I felt like I was giving people around me so much love, compassion, and understanding when they returned very little, I felt emotionally exhausted. I took two major takeaways from this.
1. I cannot make anyone change
I cannot force motivation into anybody. It's not my job to teach anybody how to make healthier decisions, to develop a more productive mentality, etc. I can only encourage and support, but even encouragement and support has its limits. I couldn't allow myself to be there for people who were just going to exploit my kindness, and that brings me to the second epiphany I had...
2. I was allowing people to treat me poorly.
I was frustrated, but when I realized that I could not make anybody change, I would have to accept people as they are, which meant I had to make a decision about my relationships.

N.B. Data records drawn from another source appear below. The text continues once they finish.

-- ==== Sys2Proof/Laws/State.lean ====
section
/-! SUPPORT. Laws/State.lean: what the accessors of State leave alone, one lemma per field per update, and what they
change. -/

namespace Sys2Proof.Machine

/-! ### Fields of State under the accessors -/

@[simp] theorem State.setCore_agenda (s : State) (c : Nat) (k : Core) : (s.setCore c k).agenda = s.agenda := rfl
@[simp] theorem State.setCore_sched (s : State) (c : Nat) (k : Core) : (s.setCore c k).sched = s.sched := rfl
@[simp] theorem State.setCore_turn (s : State) (c : Nat) (k : Core) : (s.setCore c k).turn = s.turn := rfl
@[simp] theorem State.setCore_cut (s : State) (c : Nat) (k : Core) : (s.setCore c k).cut = s.cut := rfl
@[simp] theorem State.setCore_guests (s : State) (c : Nat) (k : Core) : (s.setCore c k).guests = s.guests := rfl
@[simp] theorem State.setCore_pf (s : State) (c : Nat) (k : Core) : (s.setCore c k).pf = s.pf := rfl
@[simp] theorem State.setCore_ttShadow (s : State) (c : Nat) (k : Core) : (s.setCore c k).ttShadow = s.ttShadow := rfl
@[simp] theorem State.setCore_ttActive (s : State) (c : Nat) (k : Core) : (s.setCore c k).ttActive = s.ttActive := rfl
@[simp] theorem State.setCore_ttNext (s : State) (c : Nat) (k : Core) : (s.setCore c k).ttNext = s.ttNext := rfl
@[simp] theorem State.setCore_ttCommit (s : State) (c : Nat) (k : Core) : (s.setCore c k).ttCommit = s.ttCommit := rfl
@[simp] theorem State.setCore_microcode (s : State) (c : Nat) (k : Core) : (s.setCore c k).microcode = s.microcode := rfl
@[simp] theorem State.setCore_mem (s : State) (c : Nat) (k : Core) : (s.setCore c k).mem = s.mem := rfl
@[simp] theorem State.setCore_tags (s : State) (c : Nat) (k : Core) : (s.setCore c k).tags = s.tags := rfl
@[simp] theorem State.setCore_spans (s : State) (c : Nat) (k : Core) : (s.setCore c k).spans = s.spans := rfl
@[simp] theorem State.setCore_granules (s : State) (c : Nat) (k : Core) : (s.setCore c k).granules = s.granules := rfl
@[simp] theorem State.setCore_hostMem (s : State) (c : Nat) (k : Core) : (s.setCore c k).hostMem = s.hostMem := rfl
@[simp] theorem State.setCore_peerMem (s : State) (c : Nat) (k : Core) : (s.setCore c k).peerMem = s.peerMem := rfl
@[simp] theorem State.setCore_peerTags (s : State) (c : Nat) (k : Core) : (s.setCore c k).peerTags = s.peerTags := rfl
@[simp] theorem State.setCore_writes (s : State) (c : Nat) (k : Core) : (s.setCore c k).writes = s.writes := rfl
@[simp] theorem State.setCore_nextWrite (s : State) (c : Nat) (k : Core) : (s.setCore c k).nextWrite = s.nextWrite := rfl
@[simp] theorem State.setCore_replicas (s : State) (c : Nat) (k : Core) : (s.setCore c k).replicas = s.replicas := rfl
@[simp] theorem State.setCore_llc (s : State) (c : Nat) (k : Core) : (s.setCore c k).llc = s.llc := rfl
@[simp] theorem State.setCore_llcDirty (s : State) (c : Nat) (k : Core) : (s.setCore c k).llcDirty = s.llcDirty := rfl
@[simp] theorem State.setCore_timeUs (s : State) (c : Nat) (k : Core) : (s.setCore c k).timeUs = s.timeUs := rfl
@[simp] theorem State.setCore_viols (s : State) (c : Nat) (k : Core) : (s.setCore c k).viols = s.viols := rfl
@[simp] theorem State.setCore_violSeq (s : State) (c : Nat) (k : Core) : (s.setCore c k).violSeq = s.violSeq := rfl
@[simp] theorem State.setCore_errSeq (s : State) (c : Nat) (k : Core) : (s.setCore c k).errSeq = s.errSeq := rfl
@[simp] theorem State.setCore_errCounts (s : State) (c : Nat) (k : Core) : (s.setCore c k).errCounts = s.errCounts := rfl
@[simp] theorem State.setCore_rowsRemapped (s : State) (c : Nat) (k : Core) : (s.setCore c k).rowsRemapped = s.rowsRemapped := rfl
@[simp] theorem State.setCore_peerFrozen (s : State) (c : Nat) (k : Core) : (s.setCore c k).peerFrozen = s.peerFrozen := rfl
@[simp] theorem State.setCore_peerOut (s : State) (c : Nat) (k : Core) : (s.setCore c k).peerOut = s.peerOut := rfl
@[simp] theorem State.setCore_linkRetry (s : State) (c : Nat) (k : Core) : (s.setCore c k).linkRetry = s.linkRetry := rfl
@[simp] theorem State.setCore_pendPf (s : State) (c : Nat) (k : Core) : (s.setCore c k).pendPf = s.pendPf := rfl
@[simp] theorem State.setCore_hostLink (s : State) (c : Nat) (k : Core) : (s.setCore c k).hostLink = s.hostLink := rfl
@[simp] theorem State.setCore_powered (s : State) (c : Nat) (k : Core) : (s.setCore c k).powered = s.powered := rfl
@[simp] theorem State.setCore_hostHeld (s : State) (c : Nat) (k : Core) : (s.setCore c k).hostHeld = s.hostHeld := rfl
@[simp] theorem State.setCore_sent (s : State) (c : Nat) (k : Core) : (s.setCore c k).sent = s.sent := rfl
@[simp] theorem State.setCore_replies (s : State) (c : Nat) (k : Core) : (s.setCore c k).replies = s.replies := rfl
@[simp] theorem State.setCore_managed (s : State) (c : Nat) (k : Core) : (s.setCore c k).managed = s.managed := rfl

@[simp] theorem State.modCore_agenda (s : State) (c : Nat) (f : Core → Core) : (s.modCore c f).agenda = s.agenda := rfl
@[simp] theorem State.modCore_sched (s : State) (c : Nat) (f : Core → Core) : (s.modCore c f).sched = s.sched := rfl
@[simp] theorem State.modCore_turn (s : State) (c : Nat) (f : Core → Core) : (s.modCore c f).turn = s.turn := rfl
@[simp] theorem State.modCore_cut (s : State) (c : Nat) (f : Core → Core) : (s.modCore c f).cut = s.cut := rfl
@[simp] theorem State.modCore_guests (s : State) (c : Nat) (f : Core → Core) : (s.modCore c f).guests = s.guests := rfl
@[simp] theorem State.modCore_pf (s : State) (c : Nat) (f : Core → Core) : (s.modCore c f).pf = s.pf := rfl
@[simp] theorem State.modCore_ttShadow (s : State) (c : Nat) (f : Core → Core) : (s.modCore c f).ttShadow = s.ttShadow := rfl
@[simp] theorem State.modCore_ttActive (s : State) (c : Nat) (f : Core → Core) : (s.modCore c f).ttActive = s.ttActive := rfl
@[simp] theorem State.modCore_ttNext (s : State) (c : Nat) (f : Core → Core) : (s.modCore c f).ttNext = s.ttNext := rfl
@[simp] theorem State.modCore_ttCommit (s : State) (c : Nat) (f : Core → Core) : (s.modCore c f).ttCommit = s.ttCommit := rfl
@[simp] theorem State.modCore_microcode (s : State) (c : Nat) (f : Core → Core) : (s.modCore c f).microcode = s.microcode := rfl
@[simp] theorem State.modCore_mem (s : State) (c : Nat) (f : Core → Core) : (s.modCore c f).mem = s.mem := rfl
@[simp] theorem State.modCore_tags (s : State) (c : Nat) (f : Core → Core) : (s.modCore c f).tags = s.tags := rfl
@[simp] theorem State.modCore_spans (s : State) (c : Nat) (f : Core → Core) : (s.modCore c f).spans = s.spans := rfl
@[simp] theorem State.modCore_granules (s : State) (c : Nat) (f : Core → Core) : (s.modCore c f).granules = s.granules := rfl
@[simp] theorem State.modCore_hostMem (s : State) (c : Nat) (f : Core → Core) : (s.modCore c f).hostMem = s.hostMem := rfl
@[simp] theorem State.modCore_peerMem (s : State) (c : Nat) (f : Core → Core) : (s.modCore c f).peerMem = s.peerMem := rfl
@[simp] theorem State.modCore_peerTags (s : State) (c : Nat) (f : Core → Core) : (s.modCore c f).peerTags = s.peerTags := rfl
@[simp] theorem State.modCore_writes (s : State) (c : Nat) (f : Core → Core) : (s.modCore c f).writes = s.writes := rfl
@[simp] theorem State.modCore_nextWrite (s : State) (c : Nat) (f : Core → Core) : (s.modCore c f).nextWrite = s.nextWrite := rfl
@[simp] theorem State.modCore_replicas (s : State) (c : Nat) (f : Core → Core) : (s.modCore c f).replicas = s.replicas := rfl
@[simp] theorem State.modCore_llc (s : State) (c : Nat) (f : Core → Core) : (s.modCore c f).llc = s.llc := rfl
@[simp] theorem State.modCore_llcDirty (s : State) (c : Nat) (f : Core → Core) : (s.modCore c f).llcDirty = s.llcDirty := rfl
@[simp] theorem State.modCore_timeUs (s : State) (c : Nat) (f : Core → Core) : (s.modCore c f).timeUs = s.timeUs := rfl
@[simp] theorem State.modCore_viols (s : State) (c : Nat) (f : Core → Core) : (s.modCore c f).viols = s.viols := rfl
@[simp] theorem State.modCore_violSeq (s : State) (c : Nat) (f : Core → Core) : (s.modCore c f).violSeq = s.violSeq := rfl
@[simp] theorem State.modCore_errSeq (s : State) (c : Nat) (f : Core → Core) : (s.modCore c f).errSeq = s.errSeq := rfl
@[simp] theorem State.modCore_errCounts (s : State) (c : Nat) (f : Core → Core) : (s.modCore c f).errCounts = s.errCounts := rfl
@[simp] theorem State.modCore_rowsRemapped (s : State) (c : Nat) (f : Core → Core) : (s.modCore c f).rowsRemapped = s.rowsRemapped := rfl
@[simp] theorem State.modCore_peerFrozen (s : State) (c : Nat) (f : Core → Core) : (s.modCore c f).peerFrozen = s.peerFrozen := rfl
@[simp] theorem State.modCore_peerOut (s : State) (c : Nat) (f : Core → Core) : (s.modCore c f).peerOut = s.peerOut := rfl
@[simp] theorem State.modCore_linkRetry (s : State) (c : Nat) (f : Core → Core) : (s.modCore c f).linkRetry = s.linkRetry := rfl
@[simp] theorem State.modCore_pendPf (s : State) (c : Nat) (f : Core → Core) : (s.modCore c f).pendPf = s.pendPf := rfl
@[simp] theorem State.modCore_hostLink (s : State) (c : Nat) (f : Core → Core) : (s.modCore c f).hostLink = s.hostLink := rfl
@[simp] theorem State.modCore_powered (s : State) (c : Nat) (f : Core → Core) : (s.modCore c f).powered = s.powered := rfl
@[simp] theorem State.modCore_hostHeld (s : State) (c : Nat) (f : Core → Core) : (s.modCore c f).hostHeld = s.hostHeld := rfl
@[simp] theorem State.modCore_sent (s : State) (c : Nat) (f : Core → Core) : (s.modCore c f).sent = s.sent := rfl
@[simp] theorem State.modCore_replies (s : State) (c : Nat) (f : Core → Core) : (s.modCore c f).replies = s.replies := rfl
@[simp] theorem State.modCore_managed (s : State) (c : Nat) (f : Core → Core) : (s.modCore c f).managed = s.managed := rfl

Is this a healthy relationship? How much time should I devote to this relationship?
I've always believed that if you find yourself in an unhealthy relationship, you should address it with that person. If that person takes what you say to heart, awesome! If they blame you, guilt trip you, deflect, etc. you'll probably need to make some difficult decisions.
I allowed people for a long time to have too much say about my feelings, my actions, my thoughts, etc. but the day I owned my value as a person everything changed. I became confident in myself and I no longer allowed people to push me around.
Granted, it happens here and there, but this lesson was a major shift in my life.
It's a better life for yourself when you know your self-worth, stick to your guns, and make productive decisions.